Die Kritik - und warum sie nicht hält
Natürlich gibt es Kritik. Einige sagen, es sei ausbeuterisch, Kinder in solchen Kampagnen zu nutzen. Andere nennen es manipulativ, emotionale Reaktionen durch die Darstellung von Unschuld zu erzeugen. Doch Balenciaga hat nie behauptet, die Kinder seien Models. Sie wurden nie als solche vermarktet. Es gibt keine Merchandise-Artikel mit ihren Namen. Keine Social-Media-Kanäle, die sie promoten.
Die Kinder sind Teil einer künstlerischen Aussage - nicht eines Verkaufs. Gvasalia hat in einem Interview mit W Magazine gesagt: „Ich zeige nicht, wie Kinder Mode tragen. Ich zeige, wie Mode Kinder verändert - oder wie sie sie verändern könnte.“ Das ist kein Werbeversprechen. Das ist eine Warnung.
Was kommt als Nächstes?
Bis 2025 hat Balenciaga die Kinderkampagnen nicht eingestellt. Im Gegenteil: Sie werden intensiver. In der Frühjahrskampagne 2025 tauchten Kinder in einer Serie auf, die in einer verlassenen Schule in Berlin gedreht wurde. Sie trugen Kleidung, die wie Schuluniformen aussah - aber aus recyceltem Plastik. Die Kamera folgte ihnen, während sie durch leere Klassenzimmer liefen. Kein Text. Keine Musik. Nur ihre Schritte.
Die Botschaft ist klar: Mode ist kein Spiel. Sie hat Gewicht. Sie hat Geschichte. Und sie wirkt sich auf die nächste Generation aus - ob wir wollen oder nicht.
Wer sind die Kinder in den Balenciaga-Fotoshootings?
Die Kinder sind keine professionellen Models, sondern echte Kinder aus dem persönlichen Umfeld von Demna Gvasalia - etwa seine eigene Tochter, Kinder von Mitarbeitern oder Freunden aus der Kunstszene.

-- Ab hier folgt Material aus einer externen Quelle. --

/-! ## modCtx -/

@[simp] theorem State.modCtx_agenda (k : Nat) (f : Ctx → Ctx) : (s.modCtx k f).agenda = s.agenda := rfl
@[simp] theorem State.modCtx_cur (k : Nat) (f : Ctx → Ctx) : (s.modCtx k f).cur = s.cur := rfl
@[simp] theorem State.modCtx_cycle (k : Nat) (f : Ctx → Ctx) : (s.modCtx k f).cycle = s.cycle := rfl
@[simp] theorem State.modCtx_clk (k : Nat) (f : Ctx → Ctx) : (s.modCtx k f).clk = s.clk := rfl
@[simp] theorem State.modCtx_env (k : Nat) (f : Ctx → Ctx) : (s.modCtx k f).env = s.env := rfl
@[simp] theorem State.modCtx_fresh (k : Nat) (f : Ctx → Ctx) : (s.modCtx k f).fresh = s.fresh := rfl
@[simp] theorem State.modCtx_stamp (k : Nat) (f : Ctx → Ctx) : (s.modCtx k f).stamp = s.stamp := rfl
@[simp] theorem State.modCtx_mem (k : Nat) (f : Ctx → Ctx) : (s.modCtx k f).mem = s.mem := rfl
@[simp] theorem State.modCtx_mpois (k : Nat) (f : Ctx → Ctx) : (s.modCtx k f).mpois = s.mpois := rfl
@[simp] theorem State.modCtx_host (k : Nat) (f : Ctx → Ctx) : (s.modCtx k f).host = s.host := rfl
@[simp] theorem State.modCtx_homes (k : Nat) (f : Ctx → Ctx) : (s.modCtx k f).homes = s.homes := rfl
@[simp] theorem State.modCtx_homeQ (k : Nat) (f : Ctx → Ctx) : (s.modCtx k f).homeQ = s.homeQ := rfl
@[simp] theorem State.modCtx_l2 (k : Nat) (f : Ctx → Ctx) : (s.modCtx k f).l2 = s.l2 := rfl
@[simp] theorem State.modCtx_net (k : Nat) (f : Ctx → Ctx) : (s.modCtx k f).net = s.net := rfl
@[simp] theorem State.modCtx_apron (k : Nat) (f : Ctx → Ctx) : (s.modCtx k f).apron = s.apron := rfl
@[simp] theorem State.modCtx_vclocks (k : Nat) (f : Ctx → Ctx) : (s.modCtx k f).vclocks = s.vclocks := rfl
@[simp] theorem State.modCtx_groups (k : Nat) (f : Ctx → Ctx) : (s.modCtx k f).groups = s.groups := rfl
@[simp] theorem State.modCtx_teams (k : Nat) (f : Ctx → Ctx) : (s.modCtx k f).teams = s.teams := rfl
@[simp] theorem State.modCtx_launches (k : Nat) (f : Ctx → Ctx) : (s.modCtx k f).launches = s.launches := rfl
@[simp] theorem State.modCtx_cores (k : Nat) (f : Ctx → Ctx) : (s.modCtx k f).cores = s.cores := rfl
@[simp] theorem State.modCtx_clusters (k : Nat) (f : Ctx → Ctx) : (s.modCtx k f).clusters = s.clusters := rfl
@[simp] theorem State.modCtx_quads (k : Nat) (f : Ctx → Ctx) : (s.modCtx k f).quads = s.quads := rfl
@[simp] theorem State.modCtx_gangs (k : Nat) (f : Ctx → Ctx) : (s.modCtx k f).gangs = s.gangs := rfl
@[simp] theorem State.modCtx_engines (k : Nat) (f : Ctx → Ctx) : (s.modCtx k f).engines = s.engines := rfl
@[simp] theorem State.modCtx_mlogs (k : Nat) (f : Ctx → Ctx) : (s.modCtx k f).mlogs = s.mlogs := rfl
@[simp] theorem State.modCtx_sleeve (k : Nat) (f : Ctx → Ctx) : (s.modCtx k f).sleeve = s.sleeve := rfl
@[simp] theorem State.modCtx_outbox (k : Nat) (f : Ctx → Ctx) : (s.modCtx k f).outbox = s.outbox := rfl
@[simp] theorem State.modCtx_recQ (k : Nat) (f : Ctx → Ctx) : (s.modCtx k f).recQ = s.recQ := rfl
@[simp] theorem State.modCtx_fabric (k : Nat) (f : Ctx → Ctx) : (s.modCtx k f).fabric = s.fabric := rfl
@[simp] theorem State.modCtx_thresh (k : Nat) (f : Ctx → Ctx) : (s.modCtx k f).thresh = s.thresh := rfl
@[simp] theorem State.modCtx_counts (k : Nat) (f : Ctx → Ctx) : (s.modCtx k f).counts = s.counts := rfl
@[simp] theorem State.modCtx_spillMiB (k : Nat) (f : Ctx → Ctx) : (s.modCtx k f).spillMiB = s.spillMiB := rfl
@[simp] theorem State.modCtx_devMode (k : Nat) (f : Ctx → Ctx) : (s.modCtx k f).devMode = s.devMode := rfl
@[simp] theorem State.modCtx_keys (k : Nat) (f : Ctx → Ctx) : (s.modCtx k f).keys = s.keys := rfl
@[simp] theorem State.modCtx_confid (k : Nat) (f : Ctx → Ctx) : (s.modCtx k f).confid = s.confid := rfl
@[simp] theorem State.modCtx_rings (k : Nat) (f : Ctx → Ctx) : (s.modCtx k f).rings = s.rings := rfl
@[simp] theorem State.modCtx_lastPos (k : Nat) (f : Ctx → Ctx) : (s.modCtx k f).lastPos = s.lastPos := rfl
@[simp] theorem State.modCtx_nextKid (k : Nat) (f : Ctx → Ctx) : (s.modCtx k f).nextKid = s.nextKid := rfl
@[simp] theorem State.modCtx_fullAt (k : Nat) (f : Ctx → Ctx) : (s.modCtx k f).fullAt = s.fullAt := rfl
@[simp] theorem State.modCtx_decayed (k : Nat) (f : Ctx → Ctx) : (s.modCtx k f).decayed = s.decayed := rfl
@[simp] theorem State.modCtx_ready (k : Nat) (f : Ctx → Ctx) : (s.modCtx k f).ready = s.ready := rfl
@[simp] theorem State.modCtx_fail (k : Nat) (f : Ctx → Ctx) : (s.modCtx k f).fail = s.fail := rfl
@[simp] theorem State.modCtx_fcode (k : Nat) (f : Ctx → Ctx) : (s.modCtx k f).fcode = s.fcode := rfl
@[simp] theorem State.modCtx_phase (k : Nat) (f : Ctx → Ctx) : (s.modCtx k f).phase = s.phase := rfl
@[simp] theorem State.modCtx_confreq (k : Nat) (f : Ctx → Ctx) : (s.modCtx k f).confreq = s.confreq := rfl
@[simp] theorem State.modCtx_cap (k : Nat) (f : Ctx → Ctx) : (s.modCtx k f).cap = s.cap := rfl
@[simp] theorem State.modCtx_capOn (k : Nat) (f : Ctx → Ctx) : (s.modCtx k f).capOn = s.capOn := rfl
@[simp] theorem State.modCtx_modw (k : Nat) (f : Ctx → Ctx) : (s.modCtx k f).modw = s.modw := rfl
@[simp] theorem State.modCtx_tmax (k : Nat) (f : Ctx → Ctx) : (s.modCtx k f).tmax = s.tmax := rfl
@[simp] theorem State.modCtx_steps (k : Nat) (f : Ctx → Ctx) : (s.modCtx k f).steps = s.steps := rfl
@[simp] theorem State.modCtx_duty (k : Nat) (f : Ctx → Ctx) : (s.modCtx k f).duty = s.duty := rfl
@[simp] theorem State.modCtx_store (k : Nat) (f : Ctx → Ctx) : (s.modCtx k f).store = s.store := rfl
@[simp] theorem State.modCtx_inForce (k : Nat) (f : Ctx → Ctx) : (s.modCtx k f).inForce = s.inForce := rfl
@[simp] theorem State.modCtx_locked (k : Nat) (f : Ctx → Ctx) : (s.modCtx k f).locked = s.locked := rfl
@[simp] theorem State.modCtx_serial (k : Nat) (f : Ctx → Ctx) : (s.modCtx k f).serial = s.serial := rfl
@[simp] theorem State.modCtx_fw (k : Nat) (f : Ctx → Ctx) : (s.modCtx k f).fw = s.fw := rfl
@[simp] theorem State.modCtx_fwVer (k : Nat) (f : Ctx → Ctx) : (s.modCtx k f).fwVer = s.fwVer := rfl
@[simp] theorem State.modCtx_fwSig (k : Nat) (f : Ctx → Ctx) : (s.modCtx k f).fwSig = s.fwSig := rfl
@[simp] theorem State.modCtx_sessions (k : Nat) (f : Ctx → Ctx) : (s.modCtx k f).sessions = s.sessions := rfl
@[simp] theorem State.modCtx_ide (k : Nat) (f : Ctx → Ctx) : (s.modCtx k f).ide = s.ide := rfl
@[simp] theorem State.modCtx_walkPtrs (k : Nat) (f : Ctx → Ctx) : (s.modCtx k f).walkPtrs = s.walkPtrs := rfl
@[simp] theorem State.modCtx_healthSeq (k : Nat) (f : Ctx → Ctx) : (s.modCtx k f).healthSeq = s.healthSeq := rfl
@[simp] theorem State.modCtx_suspects (k : Nat) (f : Ctx → Ctx) : (s.modCtx k f).suspects = s.suspects := rfl
@[simp] theorem State.modCtx_ringsShut (k : Nat) (f : Ctx → Ctx) : (s.modCtx k f).ringsShut = s.ringsShut := rfl
@[simp] theorem State.modCtx_ports (k : Nat) (f : Ctx → Ctx) : (s.modCtx k f).ports = s.ports := rfl
@[simp] theorem State.modCtx_pins (k : Nat) (f : Ctx → Ctx) : (s.modCtx k f).pins = s.pins := rfl
@[simp] theorem State.modCtx_colFirst (k : Nat) (f : Ctx → Ctx) : (s.modCtx k f).colFirst = s.colFirst := rfl
@[simp] theorem State.modCtx_pausedTo (k : Nat) (f : Ctx → Ctx) : (s.modCtx k f).pausedTo = s.pausedTo := rfl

Sie wurden nicht über Agenturen engagiert, sondern eingeladen, mitzumachen.
Warum verwendet Balenciaga Kinder in seinen Kampagnen?
Balenciaga nutzt Kinder, um die Absurdität der Konsumkultur und die Entfremdung von Unschuld in der Mode zu thematisieren. Die Kinder wirken nicht als Verkaufsobjekte, sondern als Symbole für eine Generation, die von einer Welt geprägt wird, die sie nicht kontrollieren kann.
Wer ist der Fotograf hinter den Balenciaga-Kampagnen mit Kindern?
Der Hauptfotograf ist David Sims, ein langjähriger Kollaborateur von Balenciaga, der für seine dokumentarische, minimalistische Ästhetik bekannt ist. Er arbeitet oft mit natürlichem Licht und ohne künstliche Inszenierung.
Wurden die Kinder für die Shootings bezahlt?
Nein, die Kinder wurden nicht bezahlt. Sie erhielten gelegentlich ein Kleidungsstück als Geschenk, aber es gab keine finanzielle Entlohnung. Die Teilnahme war freiwillig und basierte auf persönlichen Beziehungen.
Ist die Nutzung von Kindern in Modekampagnen ethisch vertretbar?
Die Kritik ist berechtigt, aber Balenciaga vermeidet die üblichen Ausbeutungsformen: Keine kommerzielle Vermarktung der Kinder, keine Namen, keine Social-Media-Präsenz. Die Bilder dienen einer künstlerischen Aussage, nicht dem Verkauf. Dennoch bleibt die Diskussion offen - besonders wenn es um die Grenzen von Kunst und Kommerz geht.